Friendships like this were a life-saver, says Greg.
"The most horrible thing was the isolation," he says. "The people in the care network helped me keep my spirits up without realizing it. It was communication with other human beings that kept me going."
As so often happens in volunteering, the members of the care network felt enriched by the experience too. "Greg was very inspirational to me," says Neubeck.
Danielle Currier, a Ph.D. student in sociology, says she wishes everybody could participate in a care network. "Not that they should see somebody wonderful suffering," she says, "but I wish everybody could see how important it is for us as human beings to help each other and reach out to each other."
Somehow, throughout the crisis, Cameron continued to teach.
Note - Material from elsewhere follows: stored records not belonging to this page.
/-- The register fields an instruction names, each with its words, in the order d, a, b (R48, R63); SYSC names w8 to w13
(R253). -/
def namedFields : Instr → List (Nat × Nat)
  | .add _ d a b => [(d.toNat, 1), (a.toNat, 1), (b.toNat, 1)]
  | .sub _ d a b => [(d.toNat, 1), (a.toNat, 1), (b.toNat, 1)]
  | .mul _ d a b => [(d.toNat, 1), (a.toNat, 1), (b.toNat, 1)]
  | .mulh _ d a b => [(d.toNat, 1), (a.toNat, 1), (b.toNat, 1)]
  | .mulhu _ d a b => [(d.toNat, 1), (a.toNat, 1), (b.toNat, 1)]
  | .mad _ d a b => [(d.toNat, 1), (a.toNat, 1), (b.toNat, 1)]
  | .divu _ d a b => [(d.toNat, 1), (a.toNat, 1), (b.toNat, 1)]
  | .remu _ d a b => [(d.toNat, 1), (a.toNat, 1), (b.toNat, 1)]
  | .and _ d a b => [(d.toNat, 1), (a.toNat, 1), (b.toNat, 1)]
  | .or _ d a b => [(d.toNat, 1), (a.toNat, 1), (b.toNat, 1)]
  | .xor _ d a b => [(d.toNat, 1), (a.toNat, 1), (b.toNat, 1)]
  | .andn _ d a b => [(d.toNat, 1), (a.toNat, 1), (b.toNat, 1)]
  | .shl _ d a b => [(d.toNat, 1), (a.toNat, 1), (b.toNat, 1)]
  | .shr _ d a b => [(d.toNat, 1), (a.toNat, 1), (b.toNat, 1)]
  | .sra _ d a b => [(d.toNat, 1), (a.toNat, 1), (b.toNat, 1)]
  | .rot _ d a b => [(d.toNat, 1), (a.toNat, 1), (b.toNat, 1)]
  | .min _ d a b => [(d.toNat, 1), (a.toNat, 1), (b.toNat, 1)]
  | .max _ d a b => [(d.toNat, 1), (a.toNat, 1), (b.toNat, 1)]
  | .minu _ d a b => [(d.toNat, 1), (a.toNat, 1), (b.toNat, 1)]
  | .maxu _ d a b => [(d.toNat, 1), (a.toNat, 1), (b.toNat, 1)]
  | .seq _ d a b => [(d.toNat, 1), (a.toNat, 1), (b.toNat, 1)]
  | .sne _ d a b => [(d.toNat, 1), (a.toNat, 1), (b.toNat, 1)]
  | .slt _ d a b => [(d.toNat, 1), (a.toNat, 1), (b.toNat, 1)]
  | .sltu _ d a b => [(d.toNat, 1), (a.toNat, 1), (b.toNat, 1)]
  | .sle _ d a b => [(d.toNat, 1), (a.toNat, 1), (b.toNat, 1)]
  | .sleu _ d a b => [(d.toNat, 1), (a.toNat, 1), (b.toNat, 1)]
  | .cmovz _ d a b => [(d.toNat, 1), (a.toNat, 1), (b.toNat, 1)]
  | .cmovn _ d a b => [(d.toNat, 1), (a.toNat, 1), (b.toNat, 1)]
  | .add64 _ d a b => [(d.toNat, 2), (a.toNat, 2), (b.toNat, 2)]
  | .sub64 _ d a b => [(d.toNat, 2), (a.toNat, 2), (b.toNat, 2)]
  | .mul64 _ d a b => [(d.toNat, 2), (a.toNat, 2), (b.toNat, 2)]
  | .addx _ d a b => [(d.toNat, 2), (a.toNat, 2), (b.toNat, 1)]
  | .addx4 _ d a b => [(d.toNat, 2), (a.toNat, 2), (b.toNat, 1)]
  | .bfx _ d a b => [(d.toNat, 1), (a.toNat, 1), (b.toNat, 1)]
  | .bfxs _ d a b => [(d.toNat, 1), (a.toNat, 1), (b.toNat, 1)]
  | .bfi _ d a b => [(d.toNat, 1), (a.toNat, 1), (b.toNat, 1)]
  | .addi _ d a _ => [(d.toNat, 1), (a.toNat, 1)]
  | .andi _ d a _ => [(d.toNat, 1), (a.toNat, 1)]
  | .ori _ d a _ => [(d.toNat, 1), (a.toNat, 1)]
  | .xori _ d a _ => [(d.toNat, 1), (a.toNat, 1)]
  | .shli _ d a _ => [(d.toNat, 1), (a.toNat, 1)]
  | .shri _ d a _ => [(d.toNat, 1), (a.toNat, 1)]
  | .srai _ d a _ => [(d.toNat, 1), (a.toNat, 1)]
  | .slti _ d a _ => [(d.toNat, 1), (a.toNat, 1)]
  | .sltui _ d a _ => [(d.toNat, 1), (a.toNat, 1)]
  | .seqi _ d a _ => [(d.toNat, 1), (a.toNat, 1)]
  | .muli _ d a _ => [(d.toNat, 1), (a.toNat, 1)]
  | .add64i _ d a _ => [(d.toNat, 2), (a.toNat, 2)]
  | .clz _ d a => [(d.toNat, 1), (a.toNat, 1)]
  | .popc _ d a => [(d.toNat, 1), (a.toNat, 1)]
  | .brev _ d a => [(d.toNat, 1), (a.toNat, 1)]
  | .abs _ d a => [(d.toNat, 1), (a.toNat, 1)]
  | .sexb _ d a => [(d.toNat, 1), (a.toNat, 1)]
  | .sexh _ d a => [(d.toNat, 1), (a.toNat, 1)]
  | .movi _ d _ => [(d.toNat, 1)]
  | .movw _ d _ => [(d.toNat, 1)]
  | .fadd _ d a b => [(d.toNat, 1), (a.toNat, 1), (b.toNat, 1)]
  | .fsub _ d a b => [(d.toNat, 1), (a.toNat, 1), (b.toNat, 1)]
  | .fmul _ d a b => [(d.toNat, 1), (a.toNat, 1), (b.toNat, 1)]
  | .ffma _ d a b => [(d.toNat, 1), (a.toNat, 1), (b.toNat, 1)]
  | .fmin _ d a b => [(d.toNat, 1), (a.toNat, 1), (b.toNat, 1)]
  | .fmax _ d a b => [(d.toNat, 1), (a.toNat, 1), (b.toNat, 1)]
  | .fdiv _ d a b => [(d.toNat, 1), (a.toNat, 1), (b.toNat, 1)]
  | .fseq _ d a b => [(d.toNat, 1), (a.toNat, 1), (b.toNat, 1)]
  | .fslt _ d a b => [(d.toNat, 1), (a.toNat, 1), (b.toNat, 1)]
  | .fsle _ d a b => [(d.toNat, 1), (a.toNat, 1), (b.toNat, 1)]
  | .fsun _ d a b => [(d.toNat, 1), (a.toNat, 1), (b.toNat, 1)]
  | .fcpys _ d a b => [(d.toNat, 1), (a.toNat, 1), (b.toNat, 1)]
  | .fsqrt _ d a => [(d.toNat, 1), (a.toNat, 1)]
  | .frcp _ d a => [(d.toNat, 1), (a.toNat, 1)]
  | .frsq _ d a => [(d.toNat, 1), (a.toNat, 1)]
  | .fexp2 _ d a => [(d.toNat, 1), (a.toNat, 1)]
  | .flog2 _ d a => [(d.toNat, 1), (a.toNat, 1)]
  | .fabs _ d a => [(d.toNat, 1), (a.toNat, 1)]
  | .fneg _ d a => [(d.toNat, 1), (a.toNat, 1)]
  | .hadd2 _ d a b => [(d.toNat, 1), (a.toNat, 1), (b.toNat, 1)]
  | .hmul2 _ d a b => [(d.toNat, 1), (a.toNat, 1), (b.toNat, 1)]
  | .hfma2 _ d a b => [(d.toNat, 1), (a.toNat, 1), (b.toNat, 1)]
  | .hmax2 _ d a b => [(d.toNat, 1), (a.toNat, 1), (b.toNat, 1)]
  | .eadd2 _ d a b => [(d.toNat, 1), (a.toNat, 1), (b.toNat, 1)]
  | .emul2 _ d a b => [(d.toNat, 1), (a.toNat, 1), (b.toNat, 1)]
  | .efma2 _ d a b => [(d.toNat, 1), (a.toNat, 1), (b.toNat, 1)]
  | .emax2 _ d a b => [(d.toNat, 1), (a.toNat, 1), (b.toNat, 1)]
  | .cvtF32Sw _ d a => [(d.toNat, 1), (a.toNat, 1)]
  | .cvtF32Uw _ d a => [(d.toNat, 1), (a.toNat, 1)]
  | .cvtSwF32 _ d a => [(d.toNat, 1), (a.toNat, 1)]
  | .cvtSwF32Rn _ d a => [(d.toNat, 1), (a.toNat, 1)]
  | .cvtUwF32 _ d a => [(d.toNat, 1), (a.toNat, 1)]
  | .cvtBf16F32 _ d a b => [(d.toNat, 1), (a.toNat, 1), (b.toNat, 1)]
  | .cvtBf16F32Sr _ d a b => [(d.toNat, 1), (a.toNat, 1), (b.toNat, 1)]
  | .cvtFp16F32 _ d a b => [(d.toNat, 1), (a.toNat, 1), (b.toNat, 1)]
  | .cvtF32Bf16 _ d a => [(d.toNat, 1), (a.toNat, 1)]
  | .cvtF32Fp16 _ d a => [(d.toNat, 1), (a.toNat, 1)]
  | .cvtLc8F32 _ d a => [(d.toNat, 1), (a.toNat, 1)]
  | .cvtF32Lc8 _ d a => [(d.toNat, 1), (a.toNat, 1)]
  | .cvtI8F32 _ d a => [(d.toNat, 1), (a.toNat, 1)]
  | .bez _ d _ => [(d.toNat, 1)]
  | .bnz _ d _ => [(d.toNat, 1)]
  | .callr _ a => [(a.toNat, 1)]
  | .jr _ a => [(a.toNat, 1)]
  | .looph _ d _ => [(d.toNat, 1)]
  | .loope _ d _ => [(d.toNat, 1)]
  | .shfl _ d a b => [(d.toNat, 1), (a.toNat, 1), (b.toNat, 1)]
  | .shflx _ d a b => [(d.toNat, 1), (a.toNat, 1), (b.toNat, 1)]
  | .shflu _ d a b => [(d.toNat, 1), (a.toNat, 1), (b.toNat, 1)]
  | .shfld _ d a b => [(d.toNat, 1), (a.toNat, 1), (b.toNat, 1)]
  | .vany _ d a => [(d.toNat, 1), (a.toNat, 1)]
  | .vall _ d a => [(d.toNat, 1), (a.toNat, 1)]
  | .vbal _ d a => [(d.toNat, 1), (a.toNat, 1)]
  | .matchOp _ d a => [(d.toNat, 1), (a.toNat, 1)]
  | .gsum _ d a => [(d.toNat, 1), (a.toNat, 1)]
  | .lanes _ d => [(d.toNat, 1)]
  | .clki _ d => [(d.toNat, 4)]
  | .mfs _ d _ => [(d.toNat, 1)]
  | .mts _ d _ => [(d.toNat, 1)]
  | .ldb _ d a _ => [(d.toNat, 1), (a.toNat, 2)]
  | .ldbs _ d a _ => [(d.toNat, 1), (a.toNat, 2)]
  | .ldh _ d a _ => [(d.toNat, 1), (a.toNat, 2)]
  | .ldhs _ d a _ => [(d.toNat, 1), (a.toNat, 2)]
  | .ldw _ d a _ => [(d.toNat, 1), (a.toNat, 2)]
  | .ldd _ d a _ => [(d.toNat, 2), (a.toNat, 2)]
  | .ldq _ d a _ => [(d.toNat, 4), (a.toNat, 2)]
  | .stb _ d a _ => [(d.toNat, 1), (a.toNat, 2)]
  | .sth _ d a _ => [(d.toNat, 1), (a.toNat, 2)]
  | .stw _ d a _ => [(d.toNat, 1), (a.toNat, 2)]
  | .std _ d a _ => [(d.toNat, 2), (a.toNat, 2)]
  | .stq _ d a _ => [(d.toNat, 4), (a.toNat, 2)]
  | .ldc _ d a _ => [(d.toNat, 1), (a.toNat, 2)]
  | .ldcd _ d a _ => [(d.toNat, 2), (a.toNat, 2)]
  | .ldbx _ d a b => [(d.toNat, 1), (a.toNat, 2), (b.toNat, 1)]
  | .ldbsx _ d a b => [(d.toNat, 1), (a.toNat, 2), (b.toNat, 1)]
  | .ldhx _ d a b => [(d.toNat, 1), (a.toNat, 2), (b.toNat, 1)]
  | .ldhsx _ d a b => [(d.toNat, 1), (a.toNat, 2), (b.toNat, 1)]
  | .ldwx _ d a b => [(d.toNat, 1), (a.toNat, 2), (b.toNat, 1)]
  | .lddx _ d a b => [(d.toNat, 2), (a.toNat, 2), (b.toNat, 1)]
  | .ldqx _ d a b => [(d.toNat, 4), (a.toNat, 2), (b.toNat, 1)]
  | .stbx _ d a b => [(d.toNat, 1), (a.toNat, 2), (b.toNat, 1)]
  | .sthx _ d a b => [(d.toNat, 1), (a.toNat, 2), (b.toNat, 1)]
  | .stwx _ d a b => [(d.toNat, 1), (a.toNat, 2), (b.toNat, 1)]
  | .stdx _ d a b => [(d.toNat, 2), (a.toNat, 2), (b.toNat, 1)]
  | .stqx _ d a b => [(d.toNat, 4), (a.toNat, 2), (b.toNat, 1)]
  | .ldcx _ d a b => [(d.toNat, 1), (a.toNat, 2), (b.toNat, 1)]
  | .ldcdx _ d a b => [(d.toNat, 2), (a.toNat, 2), (b.toNat, 1)]
  | .slacq _ d a b => [(d.toNat, 1), (a.toNat, 2), (b.toNat, 1)]
  | .slrel _ a => [(a.toNat, 2)]
  | .bara _ _ _ a => [(a.toNat, 1)]
  | .bar _ _ _ a => [(a.toNat, 1)]
  | .barx _ _ _ a => [(a.toNat, 2)]
  | .mon _ d a => [(d.toNat, 1), (a.toNat, 2)]
  | .mwait _ d a => [(d.toNat, 1), (a.toNat, 2)]
  | .amoAdd _ _ d a _ b => [(d.toNat, 1), (2 * a.toNat, 2), (b.toNat, 1)]
  | .amoAnd _ _ d a _ b => [(d.toNat, 1), (2 * a.toNat, 2), (b.toNat, 1)]
  | .amoOr _ _ d a _ b => [(d.toNat, 1), (2 * a.toNat, 2), (b.toNat, 1)]
  | .amoXor _ _ d a _ b => [(d.toNat, 1), (2 * a.toNat, 2), (b.toNat, 1)]
  | .amoMin _ _ d a _ b => [(d.toNat, 1), (2 * a.toNat, 2), (b.toNat, 1)]
  | .amoMax _ _ d a _ b => [(d.toNat, 1), (2 * a.toNat, 2), (b.toNat, 1)]
  | .amoXchg _ _ d a _ b => [(d.toNat, 1), (2 * a.toNat, 2), (b.toNat, 1)]
  | .amoFadd _ _ d a _ b => [(d.toNat, 1), (2 * a.toNat, 2), (b.toNat, 1)]
  | .amoMinu _ _ d a _ b => [(d.toNat, 1), (2 * a.toNat, 2), (b.toNat, 1)]
  | .amoMaxu _ _ d a _ b => [(d.toNat, 1), (2 * a.toNat, 2), (b.toNat, 1)]
  | .amoAdd64 _ _ d a _ b => [(d.toNat, 2), (2 * a.toNat, 2), (b.toNat, 2)]
  | .casW _ _ d a _ b => [(d.toNat, 1), (2 * a.toNat, 2), (b.toNat, 1)]
  | .casD _ _ d a _ b => [(d.toNat, 2), (2 * a.toNat, 2), (b.toNat, 2)]
  | .gts _ _ d a _ b => [(d.toNat, 2), (2 * a.toNat, 2), (b.toNat, 2)]
  | .vcas _ _ d a _ b => [(d.toNat, 2), (2 * a.toNat, 2), (b.toNat, 2)]
  | .tcas _ _ d a _ b => [(d.toNat, 2), (2 * a.toNat, 2), (b.toNat, 2)]
  | .redAdd _ _ _ a b => [(2 * a.toNat, 2), (b.toNat, 1)]
  | .redAnd _ _ _ a b => [(2 * a.toNat, 2), (b.toNat, 1)]
  | .redOr _ _ _ a b => [(2 * a.toNat, 2), (b.toNat, 1)]
  | .redXor _ _ _ a b => [(2 * a.toNat, 2), (b.toNat, 1)]
  | .redMin _ _ _ a b => [(2 * a.toNat, 2), (b.toNat, 1)]
  | .redMax _ _ _ a b => [(2 * a.toNat, 2), (b.toNat, 1)]
  | .redMinu _ _ _ a b => [(2 * a.toNat, 2), (b.toNat, 1)]
  | .redMaxu _ _ _ a b => [(2 * a.toNat, 2), (b.toNat, 1)]
  | .redFadd _ _ _ a b => [(2 * a.toNat, 2), (b.toNat, 1)]
  | .redHadd2 _ _ _ a b => [(2 * a.toNat, 2), (b.toNat, 1)]
  | .redFmin _ _ _ a b => [(2 * a.toNat, 2), (b.toNat, 1)]
  | .redFmax _ _ _ a b => [(2 * a.toNat, 2), (b.toNat, 1)]
  | .txe d => [(d.toNat, 1)]
  | .stst _ d a b => [(d.toNat, 2), (a.toNat, 2), (b.toNat, 1)]
  | .ststd _ d a b => [(d.toNat, 2), (a.toNat, 2), (b.toNat, 2)]
  | .cwait _ d a => [(d.toNat, 1), (a.toNat, 2)]
  | .ldas _ d a b => [(d.toNat, 2), (a.toNat, 2), (b.toNat, 2)]
  | .pdisc _ d a b => [(d.toNat, 1), (a.toNat, 2), (b.toNat, 1)]
  | .pmove _ d a b => [(d.toNat, 1), (a.toNat, 2), (b.toNat, 2)]
  | .lease _ d a b => [(d.toNat, 1), (a.toNat, 1), (b.toNat, 1)]
  | .lwait _ d a => [(d.toNat, 1), (a.toNat, 1)]
  | .lrel _ d a => [(d.toNat, 1), (a.toNat, 1)]
  | .lstat _ d a => [(d.toNat, 1), (a.toNat, 1)]
  | .tcopy _ d a b => [(d.toNat, 1), (a.toNat, 2), (b.toNat, 1)]
  | .tcopym _ d a b => [(d.toNat, 1), (a.toNat, 2), (b.toNat, 1)]
  | .gath _ d a b => [(d.toNat, 1), (a.toNat, 2), (b.toNat, 1)]
  | .scat _ d a b => [(d.toNat, 1), (a.toNat, 2), (b.toNat, 1)]
  | .coll _ d a b => [(d.toNat, 1), (a.toNat, 2), (b.toNat, 1)]
  | .vdec _ d a b => [(d.toNat, 1), (a.toNat, 2), (b.toNat, 1)]
  | .qfence _ d a => [(d.toNat, 1), (a.toNat, 2)]
  | .bseal _ d => [(d.toNat, 1)]
  | .bwait _ d a => [(d.toNat, 1), (a.toNat, 1)]
  | .bstat _ d a => [(d.toNat, 4), (a.toNat, 1)]
  | .mxma _ d a b => [(d.toNat, 1), (a.toNat, 1), (b.toNat, 1)]
  | .accz _ d => [(d.toNat, 1)]
  | .accout _ d a => [(d.toNat, 1), (a.toNat, 1)]
  | .talloc _ d => [(d.toNat, 1)]
  | .tfree _ d a => [(d.toNat, 1), (a.toNat, 1)]
  | .tstate _ d a => [(d.toNat, 1), (a.toNat, 1)]
  | .tset _ d a => [(d.toNat, 1), (a.toNat, 1)]
  | .twait _ d a b => [(d.toNat, 1), (a.toNat, 1), (b.toNat, 1)]
  | .ldt _ d a b => [(d.toNat, 4), (a.toNat, 1), (b.toNat, 1)]
  | .stt _ d a b => [(d.toNat, 4), (a.toNat, 1), (b.toNat, 1)]
  | .rclaim _ d _ => [(d.toNat, 1)]
  | .rpool _ d => [(d.toNat, 1)]
  | .spawn _ d a b => [(d.toNat, 1), (a.toNat, 1), (b.toNat, 1), (b.toNat + 1, 1), (b.toNat + 2, 1), (b.toNat + 3, 1), (b.toNat + 4, 1), (b.toNat + 5, 1)]
  | .tokw _ d => [(d.toNat, 1)]
  | .tokp _ d => [(d.toNat, 1)]
  | .rndb _ d => [(d.toNat, 1)]
  | .mfsr _ d _ => [(d.toNat, 1)]
  | .mtsr _ d _ => [(d.toNat, 1)]
  | .tlbi _ d a b => [(d.toNat, 1), (a.toNat, 2), (b.toNat, 1)]
  | .halt a => [(a.toNat, 1)]
  | .ctxsav _ d a => [(d.toNat, 1), (a.toNat, 2)]
  | .ctxres _ d a b => [(d.toNat, 1), (a.toNat, 2), (b.toNat, 1)]
  | .sysc _ _ => [(8, 1), (9, 1), (10, 1), (11, 1), (12, 1), (13, 1)]
  | _ => []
Doing research was harder. "Students provide a good distraction," she says, "but sitting alone at a computer, I find it hard not to think about cancer or what's going on at home."
Still, she was able to prepare a grant proposal sufficiently outstanding to land a prestigious Bunting Fellowship at Harvard University this academic year.
"The idea that someone could be denied life-saving medical treatment because they have inadequate social support is unacceptable," says Cameron. "It's a great thing that the community rallies round, but every time family members make up for inpatient hospitalizat ion, we let medical providers and insurance companies off the hook."
A more balanced mix of inpatient and outpatient care would help, they say, as well as more medical support at home paid by insurance.
For now, Greg and Cameron are facing the future with the same mix of courage and good humor that has brought them this far.
"I've enjoyed this second chance at life so much," says Greg. "I've learned to take pleasure in simpler things and be grateful for them."